/-! ### `say`: the host lays down its next moves -/

@[simp] theorem say_cmd (ms : List HostMove) (l : HostLoop) (s : State) : (say ms l s).cmd = s.cmd := rfl
@[simp] theorem say_arg (ms : List HostMove) (l : HostLoop) (s : State) : (say ms l s).arg = s.arg := rfl
@[simp] theorem say_busy (ms : List HostMove) (l : HostLoop) (s : State) : (say ms l s).busy = s.busy := rfl
@[simp] theorem say_code (ms : List HostMove) (l : HostLoop) (s : State) : (say ms l s).code = s.code := rfl
@[simp] theorem say_msg (ms : List HostMove) (l : HostLoop) (s : State) : (say ms l s).msg = s.msg := rfl
@[simp] theorem say_nextIn (ms : List HostMove) (l : HostLoop) (s : State) : (say ms l s).nextIn = s.nextIn := rfl
@[simp] theorem say_inBound (ms : List HostMove) (l : HostLoop) (s : State) : (say ms l s).inBound = s.inBound := rfl
@[simp] theorem say_availIn (ms : List HostMove) (l : HostLoop) (s : State) : (say ms l s).availIn = s.availIn := rfl
@[simp] theorem say_nextOut (ms : List HostMove) (l : HostLoop) (s : State) : (say ms l s).nextOut = s.nextOut := rfl
@[simp] theorem say_outBound (ms : List HostMove) (l : HostLoop) (s : State) : (say ms l s).outBound = s.outBound := rfl
@[simp] theorem say_availOut (ms : List HostMove) (l : HostLoop) (s : State) : (say ms l s).availOut = s.availOut := rfl
@[simp] theorem say_totalIn (ms : List HostMove) (l : HostLoop) (s : State) : (say ms l s).totalIn = s.totalIn := rfl
@[simp] theorem say_totalOut (ms : List HostMove) (l : HostLoop) (s : State) : (say ms l s).totalOut = s.totalOut := rfl
@[simp] theorem say_adler (ms : List HostMove) (l : HostLoop) (s : State) : (say ms l s).adler = s.adler := rfl
@[simp] theorem say_dictPtr (ms : List HostMove) (l : HostLoop) (s : State) : (say ms l s).dictPtr = s.dictPtr := rfl
@[simp] theorem say_dictLen (ms : List HostMove) (l : HostLoop) (s : State) : (say ms l s).dictLen = s.dictLen := rfl
@[simp] theorem say_own (ms : List HostMove) (l : HostLoop) (s : State) : (say ms l s).own = s.own := rfl
@[simp] theorem say_mode (ms : List HostMove) (l : HostLoop) (s : State) : (say ms l s).mode = s.mode := rfl
@[simp] theorem say_nowrap (ms : List HostMove) (l : HostLoop) (s : State) : (say ms l s).nowrap = s.nowrap := rfl
@[simp] theorem say_wbitsCfg (ms : List HostMove) (l : HostLoop) (s : State) : (say ms l s).wbitsCfg = s.wbitsCfg := rfl
@[simp] theorem say_wbits (ms : List HostMove) (l : HostLoop) (s : State) : (say ms l s).wbits = s.wbits := rfl
@[simp] theorem say_methodr (ms : List HostMove) (l : HostLoop) (s : State) : (say ms l s).methodr = s.methodr := rfl
@[simp] theorem say_needw (ms : List HostMove) (l : HostLoop) (s : State) : (say ms l s).needw = s.needw := rfl
@[simp] theorem say_wasw (ms : List HostMove) (l : HostLoop) (s : State) : (say ms l s).wasw = s.wasw := rfl
@[simp] theorem say_marker (ms : List HostMove) (l : HostLoop) (s : State) : (say ms l s).marker = s.marker := rfl
@[simp] theorem say_flushr (ms : List HostMove) (l : HostLoop) (s : State) : (say ms l s).flushr = s.flushr := rfl
@[simp] theorem say_bitb (ms : List HostMove) (l : HostLoop) (s : State) : (say ms l s).bitb = s.bitb := rfl
@[simp] theorem say_bitk (ms : List HostMove) (l : HostLoop) (s : State) : (say ms l s).bitk = s.bitk := rfl
@[simp] theorem say_bmode (ms : List HostMove) (l : HostLoop) (s : State) : (say ms l s).bmode = s.bmode := rfl
@[simp] theorem say_last (ms : List HostMove) (l : HostLoop) (s : State) : (say ms l s).last = s.last := rfl
@[simp] theorem say_left (ms : List HostMove) (l : HostLoop) (s : State) : (say ms l s).left = s.left := rfl
@[simp] theorem say_nlen (ms : List HostMove) (l : HostLoop) (s : State) : (say ms l s).nlen = s.nlen := rfl
@[simp] theorem say_ndist (ms : List HostMove) (l : HostLoop) (s : State) : (say ms l s).ndist = s.ndist := rfl
@[simp] theorem say_nclen (ms : List HostMove) (l : HostLoop) (s : State) : (say ms l s).nclen = s.nclen := rfl
@[simp] theorem say_index (ms : List HostMove) (l : HostLoop) (s : State) : (say ms l s).index = s.index := rfl
@[simp] theorem say_cllens (ms : List HostMove) (l : HostLoop) (s : State) : (say ms l s).cllens = s.cllens := rfl
@[simp] theorem say_lens (ms : List HostMove) (l : HostLoop) (s : State) : (say ms l s).lens = s.lens := rfl
@[simp] theorem say_lt (ms : List HostMove) (l : HostLoop) (s : State) : (say ms l s).lt = s.lt := rfl
@[simp] theorem say_dt (ms : List HostMove) (l : HostLoop) (s : State) : (say ms l s).dt = s.dt := rfl
@[simp] theorem say_ct (ms : List HostMove) (l : HostLoop) (s : State) : (say ms l s).ct = s.ct := rfl
@[simp] theorem say_lbits (ms : List HostMove) (l : HostLoop) (s : State) : (say ms l s).lbits = s.lbits := rfl
@[simp] theorem say_dbits (ms : List HostMove) (l : HostLoop) (s : State) : (say ms l s).dbits = s.dbits := rfl
@[simp] theorem say_cmode (ms : List HostMove) (l : HostLoop) (s : State) : (say ms l s).cmode = s.cmode := rfl
@[simp] theorem say_tptr (ms : List HostMove) (l : HostLoop) (s : State) : (say ms l s).tptr = s.tptr := rfl
@[simp] theorem say_tneed (ms : List HostMove) (l : HostLoop) (s : State) : (say ms l s).tneed = s.tneed := rfl
@[simp] theorem say_litv (ms : List HostMove) (l : HostLoop) (s : State) : (say ms l s).litv = s.litv := rfl
@[simp] theorem say_lenr (ms : List HostMove) (l : HostLoop) (s : State) : (say ms l s).lenr = s.lenr := rfl
@[simp] theorem say_ext (ms : List HostMove) (l : HostLoop) (s : State) : (say ms l s).ext = s.ext := rfl
@[simp] theorem say_distr (ms : List HostMove) (l : HostLoop) (s : State) : (say ms l s).distr = s.distr := rfl
@[simp] theorem say_win (ms : List HostMove) (l : HostLoop) (s : State) : (say ms l s).win = s.win := rfl
@[simp] theorem say_wr (ms : List HostMove) (l : HostLoop) (s : State) : (say ms l s).wr = s.wr := rfl
@[simp] theorem say_rd (ms : List HostMove) (l : HostLoop) (s : State) : (say ms l s).rd = s.rd := rfl
@[simp] theorem say_pend (ms : List HostMove) (l : HostLoop) (s : State) : (say ms l s).pend = s.pend := rfl
@[simp] theorem say_whave (ms : List HostMove) (l : HostLoop) (s : State) : (say ms l s).whave = s.whave := rfl
@[simp] theorem say_memIn (ms : List HostMove) (l : HostLoop) (s : State) : (say ms l s).memIn = s.memIn := rfl
@[simp] theorem say_memOut (ms : List HostMove) (l : HostLoop) (s : State) : (say ms l s).memOut = s.memOut := rfl
@[simp] theorem say_memDict (ms : List HostMove) (l : HostLoop) (s : State) : (say ms l s).memDict = s.memDict := rfl
@[simp] theorem say_entryIn (ms : List HostMove) (l : HostLoop) (s : State) : (say ms l s).entryIn = s.entryIn := rfl
@[simp] theorem say_entryOut (ms : List HostMove) (l : HostLoop) (s : State) : (say ms l s).entryOut = s.entryOut := rfl
@[simp] theorem say_host (ms : List HostMove) (l : HostLoop) (s : State) : (say ms l s).host = ms := rfl
@[simp] theorem say_loop (ms : List HostMove) (l : HostLoop) (s : State) : (say ms l s).loop = some l := rfl
@[simp] theorem say_hostData (ms : List HostMove) (l : HostLoop) (s : State) : (say ms l s).hostData = s.hostData := rfl
@[simp] theorem say_freeCount (ms : List HostMove) (l : HostLoop) (s : State) : (say ms l s).freeCount = s.freeCount := rfl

Exercise description: Only one stretch of the entries above is wanted: the lines from the one containing "s.nclen := rfl" through the one containing "s.lbits := rfl". Please reproduce it exactly.

Exercise answer:
@[simp] theorem say_nclen (ms : List HostMove) (l : HostLoop) (s : State) : (say ms l s).nclen = s.nclen := rfl
@[simp] theorem say_index (ms : List HostMove) (l : HostLoop) (s : State) : (say ms l s).index = s.index := rfl
@[simp] theorem say_cllens (ms : List HostMove) (l : HostLoop) (s : State) : (say ms l s).cllens = s.cllens := rfl
@[simp] theorem say_lens (ms : List HostMove) (l : HostLoop) (s : State) : (say ms l s).lens = s.lens := rfl
@[simp] theorem say_lt (ms : List HostMove) (l : HostLoop) (s : State) : (say ms l s).lt = s.lt := rfl
@[simp] theorem say_dt (ms : List HostMove) (l : HostLoop) (s : State) : (say ms l s).dt = s.dt := rfl
@[simp] theorem say_ct (ms : List HostMove) (l : HostLoop) (s : State) : (say ms l s).ct = s.ct := rfl
@[simp] theorem say_lbits (ms : List HostMove) (l : HostLoop) (s : State) : (say ms l s).lbits = s.lbits := rfl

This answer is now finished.